- Prairieville Prairieville
- Coordinates: 32°28′47″N 96°06′11″W﻿ / ﻿32.47972°N 96.10306°W
- Country: United States
- State: Texas
- County: Kaufman
- Elevation: 397 ft (121 m)
- Time zone: UTC-6 (Central (CST))
- • Summer (DST): UTC-5 (CDT)
- GNIS feature ID: 1378906

= Prairieville, Texas =

Prairieville is an unincorporated community in Kaufman County, Texas. According to the Handbook of Texas, the community had a population of 50 in 2000. It is located within the Dallas-Fort Worth metropolitan area.

==History==
A Norwegian colony in Texas led by Johan Reinert Reiersen moved from Henderson County to the Four Mile Prairie in Kaufman and Van Zandt counties in 1848. It resulted in the establishment of Prairieville after they built homes and farms on the land. In the community's first years an epidemic swept through the area in the 1850s, and the survivors moved to Bosque County. The Prairieville community itself survived, which had a population of 206 by 1900 before it plunged to 50 in 1924. The community had several stores and businesses over the years, which included gristmills, cotton gins, general merchandise stores, carding and furniture factories and blacksmith shops. A post office was established at Prairieville in 1854 and remained in operation until 1954 with only one brief interruption. Prairieville was a quiet neighborhood of rural homes and had only one country store and a historical marker. The population remained at 50 in 1990 and 2000.
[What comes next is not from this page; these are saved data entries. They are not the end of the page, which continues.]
/-- The sprite pipeline of one call of the clock, on scanlines -1 to 239 (`50_ppu.md` R423, R440, R442 to R445; the
cycles are decisions D46, D47, the row address general knowledge by the spec's mark). In cycles 2 to 257, while sprites
are enabled, each active slot counts its delay down or, at zero, doubles its two shifters; cycle 257 of a visible
scanline evaluates, and sprite overflow is written there and by the clear alone; cycle 340 fetches the two pattern bytes of each active slot, its row and its bits reversed as its
attribute says, wherever PPU reads draw no free value and the row is one of the sprite; cycle 1 of the pre-render
scanline empties the slots; else nothing changes. What the compositor does to `sprite_zero_hit` and
`spr0_rendering` in a clock is in the statement about the compositor. -/
def Obligations.SpritePipelineShiftsAndFetches : Prop :=
  ∀ s : State,
    let p := s.ppu
    let q := (ppuClock s).ppu
    let line := -1 ≤ p.scanline ∧ p.scanline ≤ 239
    let clears := p.scanline = -1 ∧ p.cycle = 1
    let evaluates := 0 ≤ p.scanline ∧ p.scanline ≤ 239 ∧ p.cycle = 257
    let shifts := line ∧ 2 ≤ p.cycle ∧ p.cycle ≤ 257 ∧ ¬evaluates ∧ p.mask.getLsbD 4 = true
    let fetches := line ∧ p.cycle = 340
    (¬clears → ¬evaluates → q.sprCount = p.sprCount ∧ q.spr0Possible = p.spr0Possible ∧
      q.spriteOverflow = p.spriteOverflow) ∧
    (clears → q.sprCount = 0 ∧ q.spr0Possible = false ∧ q.spr0Rendering = false ∧ q.spriteOverflow = false ∧
      q.spriteZeroHit = false ∧ q.slots = p.slots.map fun sl => { sl with lo := 0, hi := 0 }) ∧
    (evaluates → let e := evaluateSprites s.params.spriteEvalOffset p
      q.sprCount = e.sprCount ∧ q.spr0Possible = e.spr0Possible ∧ q.spriteOverflow = e.spriteOverflow ∧
        q.slots = e.slots) ∧
    (¬clears → ¬evaluates → ¬shifts → ¬fetches → q.slots = p.slots) ∧
    (q.slots.length = p.slots.length ∨ evaluates) ∧
    (∀ (k : Nat) (sl : Slot), p.slots[k]? = some sl →
      (shifts ∨ fetches → p.sprCount ≤ k → q.slots[k]? = some sl) ∧
      (shifts → k < p.sprCount → q.slots[k]? = some
        (if 0 < sl.x.toNat then { sl with x := BitVec.ofNat 8 (sl.x.toNat - 1) }
         else { sl with lo := BitVec.ofNat 8 (2 * sl.lo.toNat), hi := BitVec.ofNat 8 (2 * sl.hi.toNat) })) ∧
      (fetches → k < p.sprCount → (∀ a : Word, (ppuRead a s).2 = s) →
        ∀ row : Nat, (row : Int) = p.scanline + s.params.spriteEvalOffset - sl.y.toNat →
          row < (if p.ctrl.getLsbD 5 = true then 16 else 8) →
          let a := spriteRowPlace (p.ctrl.getLsbD 5) (p.ctrl.getLsbD 3) sl.id.toNat (sl.attr.getLsbD 7) row
          ∃ lo hi : Byte, q.slots[k]? = some { sl with lo := lo, hi := hi } ∧
            ∀ j : Nat, j < 8 → let i := if sl.attr.getLsbD 6 = true then 7 - j else j
              lo.getLsbD j = (ppuRead (BitVec.ofNat 16 a) s).1.getLsbD i ∧
              hi.getLsbD j = (ppuRead (BitVec.ofNat 16 (a + 8)) s).1.getLsbD i))

/-- The PPU's clock writes no byte of any memory and touches neither the CPU nor the bus: it changes the PPU's
registers, the mapper's counter, the sink and the count of free values; the PPU registers that only a port writes it
keeps (`50_ppu.md` R471, R407). It calls the mapper's `scanline()` exactly on scanlines 0 to 239 at the cycle
`MAPPER_TICK_CYCLE`, whatever is rendered, the cycle an odd frame skips to counting as 1 (R462; decisions D43, D51). The
sink as a field and the count of free values are the model's own (log entries 7 and 3). -/
def Obligations.PpuClockWritesNoMemory : Prop :=
  ∀ s : State, let t := ppuClock s
    MemoryKept s t ∧
    t = { s with ppu := t.ppu, cart := { s.cart with mapper := t.cart.mapper }, sink := t.sink,
                 freeIndex := t.freeIndex } ∧
    t.cart.mapper = (if (0 ≤ s.ppu.scanline ∧ s.ppu.scanline ≤ 239) ∧
        (if s.ppu.skips = true then 1 else s.ppu.cycle) = s.params.mapperTickCycle then s.cart.mapper.scanline
      else s.cart.mapper) ∧
    t.ppu.ctrl = s.ppu.ctrl ∧ t.ppu.mask = s.ppu.mask ∧ t.ppu.oamAddr = s.ppu.oamAddr ∧
    t.ppu.addressLatch = s.ppu.addressLatch ∧ t.ppu.dataBuffer = s.ppu.dataBuffer ∧ t.ppu.t = s.ppu.t ∧
    t.ppu.fineX = s.ppu.fineX

/-- The position goes round the 89342 places of a frame, one place a call, two where an odd frame skips; passing the
last raises `frame_complete` and toggles the parity, and nothing else changes either (`50_ppu.md` R422, R463; that
the skipping call goes on as cycle 1 is decision D51). -/
def Obligations.PositionGoesRoundTheFrame : Prop :=
  ∀ s : State, s.inv = true →
    let p := s.ppu
    let q := (ppuClock s).ppu
    let n := p.position + if p.skips = true then 2 else 1
    q.position = (if n = 89342 then 0 else n) ∧
    q.frameComplete = (p.frameComplete || decide (n = 89342)) ∧
    q.oddFrame = (if n = 89342 then !p.oddFrame else p.oddFrame)

/-- The end of a frame is reached from every state of the invariant within 89342 ticks, whatever the program does
(`50_ppu.md` R421, R463). The run is without calls of the host (log entry 10). -/
def Obligations.EveryFrameCompletes : Prop :=
  ∀ s : State, s.inv = true → ∃ (k : Nat) (t : State), 1 ≤ k ∧ k ≤ 89342 ∧ Sys2Proof.core.run k s = .next t ∧
    t.ppu.frameComplete = true ∧ t.ppu.scanline = -1 ∧ t.ppu.cycle = 0

/-- Vertical blank: the flag rises at scanline 241, cycle 1, with an NMI request if one is enabled there, falls at
scanline -1, cycle 1, and no other call of the clock changes either (`50_ppu.md` R460, R423, R461; the fall and
that nothing else raises a request are decision D45). -/
def Obligations.VerticalBlankRisesAndFallsOnce : Prop :=
  ∀ s : State, let p := (ppuClock s).ppu
    (s.ppu.scanline = 241 ∧ s.ppu.cycle = 1 →
      p.verticalBlank = true ∧ p.nmiPending = (s.ppu.nmiPending || s.ppu.ctrl.getLsbD 7)) ∧
    (s.ppu.scanline = -1 ∧ s.ppu.cycle = 1 → p.verticalBlank = false ∧ p.nmiPending = s.ppu.nmiPending) ∧
    (¬(s.ppu.scanline = 241 ∧ s.ppu.cycle = 1) → ¬(s.ppu.scanline = -1 ∧ s.ppu.cycle = 1) →
      p.verticalBlank = s.ppu.verticalBlank ∧ p.nmiPending = s.ppu.nmiPending)

/-- Sprite evaluation: the first eight entries in index order whose distance from the evaluated scanline lies in 0 to
the height, the rest of the slots empty, overflow exactly when a ninth qualifies (`50_ppu.md` R440, R441; the offset
and the rewriting of the overflow flag are decisions D42, D45). -/
def Obligations.EvaluationSelectsTheFirstEightSprites : Prop :=
  ∀ (offset : Nat) (p : Ppu),
    let near := fun n : Nat =>
      0 ≤ p.scanline + offset - (p.oam.read (4 * n)).toNat ∧
        p.scanline + offset - (p.oam.read (4 * n)).toNat < if p.ctrl.getLsbD 5 = true then 16 else 8
    let found := (List.range 64).filter (fun n => decide (near n))
    let q := evaluateSprites offset p
    q.sprCount = min found.length 8 ∧ q.spriteOverflow = decide (9 ≤ found.length) ∧ q.slots.length = 8 ∧
    (q.spr0Possible = true ↔ near 0) ∧
    (∀ k : Nat, k < 8 → q.slots[k]? = some (match found[k]? with
      | some n => { y := p.oam.read (4 * n), id := p.oam.read (4 * n + 1), attr := p.oam.read (4 * n + 2),
                    x := p.oam.read (4 * n + 3), lo := 0, hi := 0 }
      | none => { y := 0xFF, id := 0xFF, attr := 0xFF, x := 0xFF, lo := 0, hi := 0 })) ∧
    q = { p with sprCount := q.sprCount, slots := q.slots, spr0Possible := q.spr0Possible,
                 spriteOverflow := q.spriteOverflow }

/-- The compositor. The background pixel is two bits of the shifters at `fine_x` from the left (`50_ppu.md` R450), the
foreground pixel that of the first slot at delay zero that is opaque (R451), both hidden in the left eight pixels unless
enabled there; the four rows of their resolution, as palette addresses (R452); the sprite-zero hit (R453); and in cycles
1 to 256 of the visible scanlines, and only there (decision D54), the emission of the colour at that palette address to
the sink if the host asked for it (R454, R455). That the emitted pixel carries the 6-bit colour index in place of the RGBA
value the table gives for it is the model's choice (log entry 4, DESIGN CHOICE, which U8 allows), and that the sink is a
field that holds the event is log entry 7 (DEDUCED). And a call of the PPU's clock composes (R420): the sink, the hit flag and
`spr0_rendering` after it are what composing gives at the position the call works on, from the shifters and slots as
the call leaves them, the two flags having been cleared in cycle 1 of the pre-render scanline (decision D47). -/
def Obligations.CompositorFollowsThePriorityTable : Prop :=
  (∀ p : Ppu, let b := 15 - p.fineX.toNat
    let shown := p.mask.getLsbD 3 = true ∧ (p.mask.getLsbD 1 = true ∨ 9 ≤ p.cycle)
    (¬shown → p.bgPixel = (0, 0)) ∧
    (shown → p.bgPixel.1.toNat = 2 * (p.bgPatHi.getLsbD b).toNat + (p.bgPatLo.getLsbD b).toNat ∧
      p.bgPixel.2.toNat = 2 * (p.bgAttHi.getLsbD b).toNat + (p.bgAttLo.getLsbD b).toNat)) ∧
  (∀ p : Ppu,
    let shown := p.mask.getLsbD 4 = true ∧ (p.mask.getLsbD 2 = true ∨ 9 ≤ p.cycle)
    let opaqueAt := fun (k : Nat) (sl : Slot) => k < p.sprCount ∧ p.slots[k]? = some sl ∧ sl.x = 0 ∧
      (sl.hi.getLsbD 7 = true ∨ sl.lo.getLsbD 7 = true)
    (¬shown → p.fgPixel = none) ∧
    (shown → (∀ k sl, ¬opaqueAt k sl) → p.fgPixel = none) ∧
    (∀ k sl, shown → opaqueAt k sl → (∀ j sl', j < k → ¬opaqueAt j sl') →
      ∃ f : FgPixel, p.fgPixel = some f ∧
        f.pixel.toNat = 2 * (sl.hi.getLsbD 7).toNat + (sl.lo.getLsbD 7).toNat ∧ f.palette.toNat = sl.attr.toNat % 4 ∧
        f.front = !sl.attr.getLsbD 5 ∧ f.first = decide (k = 0))) ∧
  (∀ (pixel palette : BitVec 2) (f : FgPixel),
    resolvePixel (0, palette) none = 0 ∧
    (resolvePixel (0, palette) (some f)).toNat = 4 * (4 + f.palette.toNat) + f.pixel.toNat ∧
    (pixel ≠ 0 → (resolvePixel (pixel, palette) none).toNat = 4 * palette.toNat + pixel.toNat ∧
      (resolvePixel (pixel, palette) (some f)).toNat =
        if f.front = true then 4 * (4 + f.palette.toNat) + f.pixel.toNat else 4 * palette.toNat + pixel.toNat)) ∧
  (∀ s : State,
    let t := composePixel s
    let visible := (0 ≤ s.ppu.scanline ∧ s.ppu.scanline ≤ 239) ∧ 1 ≤ s.ppu.cycle ∧ s.ppu.cycle ≤ 256
    let spritesShown := s.ppu.mask.getLsbD 4 = true ∧ (s.ppu.mask.getLsbD 2 = true ∨ 9 ≤ s.ppu.cycle)
    (¬visible → t = s) ∧
    (visible →
      t = { s with ppu := { s.ppu with spriteZeroHit := t.ppu.spriteZeroHit, spr0Rendering := t.ppu.spr0Rendering },
                   sink := t.sink } ∧
      (¬spritesShown → t.ppu.spr0Rendering = s.ppu.spr0Rendering) ∧
      (spritesShown → t.ppu.spr0Rendering = match s.ppu.fgPixel with | some f => f.first | none => false) ∧
      (t.ppu.spriteZeroHit = true ↔ s.ppu.spriteZeroHit = true ∨
        (s.ppu.bgPixel.1 ≠ 0 ∧ s.ppu.fgPixel.isSome = true ∧ s.ppu.spr0Possible = true ∧ t.ppu.spr0Rendering = true ∧
          s.ppu.mask.getLsbD 3 = true ∧ s.ppu.mask.getLsbD 4 = true)) ∧
      (s.renderEnable = false → t.sink = s.sink) ∧
      (s.renderEnable = true → ∃ e : Pixel, t.sink = some e ∧ e.x + 1 = s.ppu.cycle ∧ (e.y : Int) = s.ppu.scanline ∧
        e.colour.toNat = (ppuRead (BitVec.ofNat 16
          (0x3F00 + (resolvePixel s.ppu.bgPixel s.ppu.fgPixel).toNat)) s).1.toNat % 64))) ∧
  (∀ s : State,
    let t := ppuClock s
    let clears := s.ppu.scanline = -1 ∧ s.ppu.cycle = 1
    let u := composePixel { t with sink := s.sink,
                                   ppu := { t.ppu with scanline := s.ppu.scanline,
                                                       cycle := if s.ppu.skips = true then 1 else s.ppu.cycle,
                                                       spriteZeroHit := if clears then false else s.ppu.spriteZeroHit,
                                                       spr0Rendering := if clears then false else s.ppu.spr0Rendering } }
    t.sink = u.sink ∧ t.ppu.spriteZeroHit = u.ppu.spriteZeroHit ∧ t.ppu.spr0Rendering = u.ppu.spr0Rendering)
The community had a church established in 1848 by local settlers. Resident Erick Bache built a hotel and had other jobs such as postmaster and was a station leader on two rail lines. Eighty people of Norwegian heritage lived in Prairieville in 1857, while the rest were from other European countries such as Denmark, France, Germany and Sweden.

==Geography==
Prairieville is located at the intersection of Farm to Market Roads 1836 and 90 near the Van Zandt County line, 8 mi north of Mabank and 14 mi southeast of Kaufman in the southeastern portion of Kaufman County.

==Education==
Prairieville had its own school in the 1850s and remained in operation until it joined the Mabank Independent School District in 1949. The community continues to be served by the Mabank ISD to this day.